Infrastructure Control and Ideational Binding in China’s International Big Science Projects
Project Leader: Anna L. Ahlers
Empires have often established their dominance and legitimacy by possessing and controlling advanced knowledge and technology. Today, global political centers are also hubs of innovation and academic excellence. Making China a global scientific power is obviously central to the government’s development vision and closely linked to the country’s current foreign policy strategies. A recent key aspect of China’s science policy is the promotion of internationally oriented “big science,” i.e., cost-intensive, large, and often globally unique apparatuses, institutions, and clusters dedicated to a specific and novel research field.

The project provides innovative perspectives on China’s imperial practices in this area. It regards China’s government-funded large-scale infrastructures—including huge telescopes, giant particle colliders, and massive life science databases—as a means for the country to gain a competitive edge at the frontiers of research and to gain autonomy from structures long dominated by North America and Europe. It constitutes the first systematic study of how China’s political and academic elites develop, plan, and implement big science strategies, with the aim of establishing the country as a world center of knowledge production and potentially capitalizing on the asymmetric dependence of its partners. The project also explores whether big science infrastructure ideationally binds foreign actors to China, not only through unique material resources but also by requiring adherence to local research practices and promoting specific scientific values within these facilities under Chinese governance.

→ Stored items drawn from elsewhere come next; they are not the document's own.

section
variable {s : State} {w : Writer} {status : Status} {d : Detail} {reason : CloseReason}

theorem requestsEnded_cwr :
    (requestsEnded status s).cwr = { s.cwr with port := (requestsEnded status s).cwr.port } := by
  simp only [requestsEnded, endUnmount_frame, endMotionRead]
  (repeat' split) <;> rfl

/-- R140: a held MOTION_READ is answered with the status. -/
theorem requestsEnded_read {tag : Byte} {i k n taken} (h : s.lnk.req = some (.motionRead tag i k n taken)) :
    (requestsEnded status s).lnk = { s.lnk with req := none, reply := some ⟨0xA8#8, tag, status, []⟩ } := by
  have hr : (endMotionRead status s).lnk = { s.lnk with req := none, reply := some ⟨0xA8#8, tag, status, []⟩ } := by
    simp only [endMotionRead, h]
    (repeat' split) <;> rfl
  simp [requestsEnded, endUnmount, hr]

/-- R116, R137: a held UNMOUNT is answered STATE. -/
theorem requestsEnded_unmount {tag : Byte} (h : s.lnk.req = some (.unmount tag)) :
    (requestsEnded status s).lnk = { s.lnk with req := none, reply := some ⟨0xA1#8, tag, .state, []⟩ } := by
  have hr : endMotionRead status s = s := by simp [endMotionRead, h]
  simp only [requestsEnded, hr, endUnmount, h]
  rfl

/-- What a mount that ends at once leaves of the card side. -/
theorem mountEnded_leaves :
    let t := mountEnded w status d reason s
    KeepsClock s t ∧ KeepsMotion s t ∧ t.cwr = { s.cwr with
        writer := w
        port := none
        cursor := none
        stopMark := none
        closeReason := none
        recId := none
        lastSlot := t.cwr.lastSlot
        offUnit := false
        offBlock := false
        blockFirst := false } ∧
      t.sdr = Sdr.reset ∧ t.cbf = Cbf.reset ∧ t.ssv.close = none := by
  intro t
  have hcwr : (giveUpCard w (requestsEnded status s)).cwr = { s.cwr with
      writer := w
      port := none
      cursor := none
      stopMark := none
      closeReason := none
      offUnit := false
      offBlock := false
      blockFirst := false } := by
    simp only [giveUpCard, setWriter, discardDirectory, discardBuffer]
    rw [requestsEnded_cwr]
  have hsdr : (giveUpCard w (requestsEnded status s)).sdr = Sdr.reset := by
    simp only [giveUpCard, setWriter, discardDirectory, discardBuffer]
    split <;> rfl
  have hend := (endRecording_spec reason 0 0 (raise d (giveUpCard w (requestsEnded status s)))).1
  have ht : t.cwr = (endRecording reason 0 0 (raise d (giveUpCard w (requestsEnded status s)))).cwr := by
    simp [t, mountEnded]
  have hd : (raise d (giveUpCard w (requestsEnded status s))).cwr = (giveUpCard w (requestsEnded status s)).cwr := rfl
  have hclock : KeepsClock s t := by simp [KeepsClock, t, mountEnded, requestsEnded]
  have hmotion : KeepsMotion s t := by simp [KeepsMotion, t, mountEnded, requestsEnded]
  refine ⟨hclock, hmotion, ?_, ?_, ?_, ?_⟩
  · rw [ht, hend, hd, hcwr]
  · simp [t, mountEnded, hsdr]
  · simp [t, mountEnded]
  · simp [t, mountEnded]

/-- R135, R137: the CARD event, whatever else is raised after it. -/
theorem mountEnded_card (hd : detailClass d = .card) (hm : s.lnk.recordMask.getLsbD 3 = true) :
    (mountEnded w status d reason s).lnk.events.card = ⟨min 255 (s.lnk.events.card.count + 1), some d⟩ := by
  let v := giveUpCard w (requestsEnded status s)
  have hl : v.lnk.events = s.lnk.events ∧ v.lnk.recordMask = s.lnk.recordMask := by simp [v, requestsEnded]
  have hrec : v.lnk.recordMask.getLsbD (classBit (detailClass d)) = true := by
    rw [hl.2, hd]
    exact hm
  calc (mountEnded w status d reason s).lnk.events.card
      = eventGet (endRecording reason 0 0 (raise d v)).lnk.events .card :=
        checkStable_otherClass (k := .card) (by decide) _
    _ = eventGet (raise d v).lnk.events .card := by
        simp only [endRecording]
        split
        · rfl
        · exact raise_otherClass _ (by simp [detailClass])
    _ = countEvent (eventGet v.lnk.events .card) d := by rw [← hd]; exact raise_recorded hrec
    _ = _ := by rw [hl.1]; rfl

The project team employs document analysis, interviews, focus group discussions, and a survey, and conducts in-depth case studies of three China-led large research infrastructure projects. Intended cases currently include the Five-hundred-meter Aperture Spherical Telescope (FAST), the China Brain Project, and China’s Tiangong space station. We examine how elite actors in China’s science policy and organizations learn and adapt their strategies in response to demands for technological autonomy and the global securitization of science. Besides mapping China’s big science projects, we focus on their governance, particularly how foreign research partners are selected and engaged. By analyzing perceptions of these projects and their outputs in global scientific and policy circles, we gauge the global status and potential centrality that China’s large-scale research infrastructure can attain. In doing so, Scientific Empire sheds light on the forms of control and ideational binding that China achieves through these big science initiatives at the imperial center.